Vingt-cinq ans après la disparition de Mohammed Khair-Eddine : “Agoun’chich” est encore vivant !

  AZULPRESS -Par : étudiant-chercheur Aissa Jabbour //

Il y a 25 ans, Mohammed khair-Eddine était mort. Poète, écrivain engagé, l’un des fondateurs de la guérilla linguistique et la revue souffle. Pour reprendre les termes de Jean-Paul Sartre «Khair-Eddine est un petit génie berbère que je considérais comme l’un des meilleurs écrivains de langue française au monde ». Khair-Eddine est l’un des grands écrivains marocains qui écrit dans un style propre et exceptionnel, ses écrits demeurent difficiles. Lire, Khair-Eddine nécessite un niveau excellent en langue de Molière. En effet, il a laissé derrière lui une grande majorité des ouvrage de bonne qualité, citons : Agadir(1967), Corps négatif (1968), Soleil arachnide (1969), Le Déterreur (1973), Ce Maroc(1975), Moi l’Aigre (1970), Une odeur de mantèque (1976), Une vie, un rêve, un peuple, toujours errants, 1978, Légende et vie d’Agoun’chich, 1984 et beaucoup d’autres…

Mohammed Khair-Eddine
Mohammed Khair-Eddine

Khair-Eddine est né Tafraout dans l’Anti-Atlas (Sud marocain) en 1941, au sein d’une famille berbère. Il a passé une enfance comme celle d’un grand nombre d’enfants berbères dans une terre qui tombe dans l’oubli, comme un sol d’exil. Son enfance était auprès de sa mère, dans l’absence de père, parti fureter le travail dans le Nord du pays, dit Azaghar (terre fertile, où il y a de besogne). Cette présence de Khair-Eddine juste à côté de sa mère a donné à notre écrivain l’énergie d’aimer ses origines maternelles et une immense tendresse à l’égard de sa culture. Par conséquent, tous ses textes interrogent sans cesse, les liens entre lui et la culture des ancêtres. Autrement dit, la culture terrienne, l’identité, et la modernité. Ces trois thèmes ont beaucoup dérangé notre écrivain qui tient une place primordiale dans l’aire littéraire marocaine ou plutôt francophone.

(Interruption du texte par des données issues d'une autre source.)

-- ==== Sys2Proof/Laws/FrameHost.lean ====
section
/-! SUPPORT. What each operation of Firmware, Pair, RegisterPages, HostAdapter, Service leaves unchanged: a state after it agrees with the state before outside
the parts it may change. -/
set_option linter.unusedTactic false
set_option linter.unreachableTactic false
set_option linter.unusedVariables false
set_option linter.unusedSimpArgs false

namespace Sys2Proof.Machine

theorem fwIdle_clr (M : Mask) (hrg : M.rg = true) (hhs : M.hs = true) (hfw : M.fw = true) (hsv : M.sv = true) (hout : M.out = true) (a0 : ℕ) (a1 : State)  :
    (fwIdle a0 a1).clr M = a1.clr M := by
  unfold fwIdle
  repeat' first
    | with_reducible rfl | split | with_reducible refine (fwDone_clr M hrg hhs hfw hsv hout _ _ _ ).trans ?_
    | simp only [upd_out M hout, upd_sv M hsv, upd_rg M hrg, upd_fw M hfw, upd_hs M hhs]
    | with_reducible refine (foldl_clr M _ _ _ ?_).trans ?_ | intro _ | dsimp only

theorem actFailed_clr (M : Mask) (hrg : M.rg = true) (hhs : M.hs = true) (hfw : M.fw = true) (hsv : M.sv = true) (hout : M.out = true) (a0 : State)  :
    (actFailed a0).clr M = a0.clr M := by
  unfold actFailed
  repeat' first
    | with_reducible rfl | split | with_reducible refine (fwIdle_clr M hrg hhs hfw hsv hout _ _ ).trans ?_
    | with_reducible refine (foldl_clr M _ _ _ ?_).trans ?_ | intro _ | dsimp only

theorem takeSlot__clr (M : Mask) (hfw : M.fw = true) (a0 : State)  :
    (takeSlot_ a0).clr M = a0.clr M := by
  unfold takeSlot_
  repeat' first
    | with_reducible rfl | split | with_reducible refine (setFwSlot_clr M hfw _ _ _ ).trans ?_
    | with_reducible refine (foldl_clr M _ _ _ ?_).trans ?_ | intro _ | dsimp only

theorem actLoaded_clr (M : Mask) (hkp : M.kp = true) (hfw : M.fw = true) (a0 : State)  :
    (actLoaded a0).clr M = a0.clr M := by
  unfold actLoaded
  repeat' first
    | with_reducible rfl | split | with_reducible refine (takeSlot__clr M hfw _ ).trans ?_
    | simp only [upd_kp M hkp, upd_fw M hfw, upd_kp_fw M hkp hfw] | with_reducible refine (foldl_clr M _ _ _ ?_).trans ?_ | intro _
    | dsimp only

theorem fwWrong_clr (M : Mask) (hrg : M.rg = true) (hhs : M.hs = true) (hfw : M.fw = true) (hsv : M.sv = true) (hout : M.out = true) (a0 : State)  :
    (fwWrong a0).clr M = a0.clr M := by
  unfold fwWrong
  repeat' first
    | with_reducible rfl | split | with_reducible refine (fwDone_clr M hrg hhs hfw hsv hout _ _ _ ).trans ?_
    | with_reducible refine (foldl_clr M _ _ _ ?_).trans ?_ | intro _ | dsimp only

theorem fwActivate_clr (M : Mask) (hrg : M.rg = true) (hhs : M.hs = true) (hft : M.ft = true) (hkp : M.kp = true) (hfw : M.fw = true) (hsv : M.sv = true) (hout : M.out = true) (a0 : State)  :
    (fwActivate a0).clr M = a0.clr M := by
  unfold fwActivate
  repeat' first
    | with_reducible rfl | split | with_reducible refine (fwDone_clr M hrg hhs hfw hsv hout _ _ _ ).trans ?_
    | with_reducible refine (fwIdle_clr M hrg hhs hfw hsv hout _ _ ).trans ?_
    | with_reducible refine (startFrom_clr M hft hkp hfw hsv hout _ _ _ ).trans ?_
    | with_reducible refine (fwState_clr M hrg hfw hsv hout _ _ ).trans ?_ | with_reducible refine (takeSlot__clr M hfw _ ).trans ?_
    | with_reducible refine (fwWrong_clr M hrg hhs hfw hsv hout _ ).trans ?_
    | simp only [upd_ft M hft, upd_out M hout, upd_sv M hsv, upd_rg M hrg, upd_kp M hkp, upd_fw M hfw, upd_hs M hhs, upd_ft_fw M hft hfw, upd_kp_fw M hkp hfw, upd_kp_sv M hkp hsv]
    | with_reducible refine (foldl_clr M _ _ _ ?_).trans ?_ | intro _ | dsimp only

theorem fwBind_clr (M : Mask) (hrg : M.rg = true) (hhs : M.hs = true) (hkp : M.kp = true) (hfw : M.fw = true) (hsv : M.sv = true) (hout : M.out = true) (a0 : State)  :
    (fwBind a0).clr M = a0.clr M := by
  unfold fwBind
  repeat' first
    | with_reducible rfl | split | with_reducible refine (fwDone_clr M hrg hhs hfw hsv hout _ _ _ ).trans ?_
    | with_reducible refine (fwWrong_clr M hrg hhs hfw hsv hout _ ).trans ?_
    | simp only [upd_out M hout, upd_sv M hsv, upd_rg M hrg, upd_kp M hkp, upd_fw M hfw, upd_hs M hhs, upd_kp_fw M hkp hfw, upd_kp_sv M hkp hsv]
    | with_reducible refine (foldl_clr M _ _ _ ?_).trans ?_ | intro _ | dsimp only

theorem fwCancel_clr (M : Mask) (hrg : M.rg = true) (hhs : M.hs = true) (hfw : M.fw = true) (hsv : M.sv = true) (hout : M.out = true) (a0 : State)  :
    (fwCancel a0).clr M = a0.clr M := by
  unfold fwCancel
  repeat' first
    | with_reducible rfl | split | with_reducible refine (fwIdle_clr M hrg hhs hfw hsv hout _ _ ).trans ?_
    | with_reducible refine (fwWrong_clr M hrg hhs hfw hsv hout _ ).trans ?_ | with_reducible refine (foldl_clr M _ _ _ ?_).trans ?_
    | intro _ | dsimp only

theorem fwCheck_clr (M : Mask) (hrg : M.rg = true) (hhs : M.hs = true) (hfw : M.fw = true) (hsv : M.sv = true) (hout : M.out = true) (a0 : State)  :
    (fwCheck a0).clr M = a0.clr M := by
  unfold fwCheck
  repeat' first
    | with_reducible rfl | split | with_reducible refine (fwState_clr M hrg hfw hsv hout _ _ ).trans ?_
    | with_reducible refine (fwWrong_clr M hrg hhs hfw hsv hout _ ).trans ?_
    | simp only [upd_out M hout, upd_sv M hsv, upd_rg M hrg, upd_fw M hfw, upd_hs M hhs]
    | with_reducible refine (foldl_clr M _ _ _ ?_).trans ?_ | intro _ | dsimp only

theorem fwChecked_clr (M : Mask) (hrg : M.rg = true) (hhs : M.hs = true) (hfw : M.fw = true) (hsv : M.sv = true) (hout : M.out = true) (a0 : State)  :
    (fwChecked a0).clr M = a0.clr M := by
  unfold fwChecked
  repeat' first
    | with_reducible rfl | split | with_reducible refine (fwDone_clr M hrg hhs hfw hsv hout _ _ _ ).trans ?_
    | with_reducible refine (fwIdle_clr M hrg hhs hfw hsv hout _ _ ).trans ?_
    | simp only [upd_out M hout, upd_sv M hsv, upd_rg M hrg, upd_fw M hfw, upd_hs M hhs]
    | with_reducible refine (foldl_clr M _ _ _ ?_).trans ?_ | intro _ | dsimp only

theorem fwProgram_clr (M : Mask) (hrg : M.rg = true) (hhs : M.hs = true) (hfw : M.fw = true) (hsv : M.sv = true) (hout : M.out = true) (a0 : State)  :
    (fwProgram a0).clr M = a0.clr M := by
  unfold fwProgram
  repeat' first
    | with_reducible rfl | split | with_reducible refine (setFwSlot_clr M hfw _ _ _ ).trans ?_
    | with_reducible refine (fwState_clr M hrg hfw hsv hout _ _ ).trans ?_
    | with_reducible refine (fwWrong_clr M hrg hhs hfw hsv hout _ ).trans ?_
    | simp only [upd_out M hout, upd_sv M hsv, upd_rg M hrg, upd_fw M hfw, upd_hs M hhs]
    | with_reducible refine (foldl_clr M _ _ _ ?_).trans ?_ | intro _ | dsimp only

theorem fwCmd_clr (M : Mask) (hrg : M.rg = true) (hhs : M.hs = true) (hft : M.ft = true) (hkp : M.kp = true) (hfw : M.fw = true) (hsv : M.sv = true) (hout : M.out = true) (a0 : Word) (a1 : State)  :
    (fwCmd a0 a1).clr M = a1.clr M := by
  unfold fwCmd
  repeat' first
    | with_reducible rfl | split | with_reducible refine (badWrite_clr M hrg _ _ _ ).trans ?_
    | with_reducible refine (fwActivate_clr M hrg hhs hft hkp hfw hsv hout _ ).trans ?_
    | with_reducible refine (fwCancel_clr M hrg hhs hfw hsv hout _ ).trans ?_
    | with_reducible refine (fwBind_clr M hrg hhs hkp hfw hsv hout _ ).trans ?_
    | with_reducible refine (fwCheck_clr M hrg hhs hfw hsv hout _ ).trans ?_
    | with_reducible refine (fwProgram_clr M hrg hhs hfw hsv hout _ ).trans ?_ | with_reducible refine (foldl_clr M _ _ _ ?_).trans ?_
    | intro _ | dsimp only

theorem fwProgrammed_clr (M : Mask) (hrg : M.rg = true) (hhs : M.hs = true) (hfw : M.fw = true) (hsv : M.sv = true) (hout : M.out = true) (a0 : Bool) (a1 : State)  :
    (fwProgrammed a0 a1).clr M = a1.clr M := by
  unfold fwProgrammed
  repeat' first
    | with_reducible rfl | split | with_reducible refine (fwDone_clr M hrg hhs hfw hsv hout _ _ _ ).trans ?_
    | with_reducible refine (setFwSlot_clr M hfw _ _ _ ).trans ?_
    | with_reducible refine (fwIdle_clr M hrg hhs hfw hsv hout _ _ ).trans ?_ | with_reducible refine (foldl_clr M _ _ _ ?_).trans ?_
    | intro _ | dsimp only

theorem pairCount_clr (M : Mask) (hrg : M.rg = true) (a0 : ℕ) (a1 : State)  :
    (pairCount a0 a1).clr M = a1.clr M := by
  unfold pairCount
  repeat' first
    | with_reducible rfl | split | with_reducible refine (addCount_clr M hrg _ _ _ _ _ ).trans ?_
    | with_reducible refine (foldl_clr M _ _ _ ?_).trans ?_ | intro _ | dsimp only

On ne peut pas parler de Mohammed Khair-Eddine sans revenir au roman « Légende et vie d’Agoun’Chich » qui est une véritable fresque qui brosse la réalité du monde berbère.

Après la sortie de ses œuvres en exil où il passait une longue période. Khair-Eddine retourne à la source en 1979. À ce moment-là, il était frappé et ébahi par l’immense changement qui avait touché son village natal à savoir la propagation de la pollution, l’effondrement des maisons des ancêtres et l’indifférence des gens face à leur culture ancestrale. C’est pour cette raison, Khair-Eddine commence à rédiger ce roman dans lequel il nous montre l’image de sa culture qui circule dans le vent de Souss entre les nopals et les décombres des kasbahs.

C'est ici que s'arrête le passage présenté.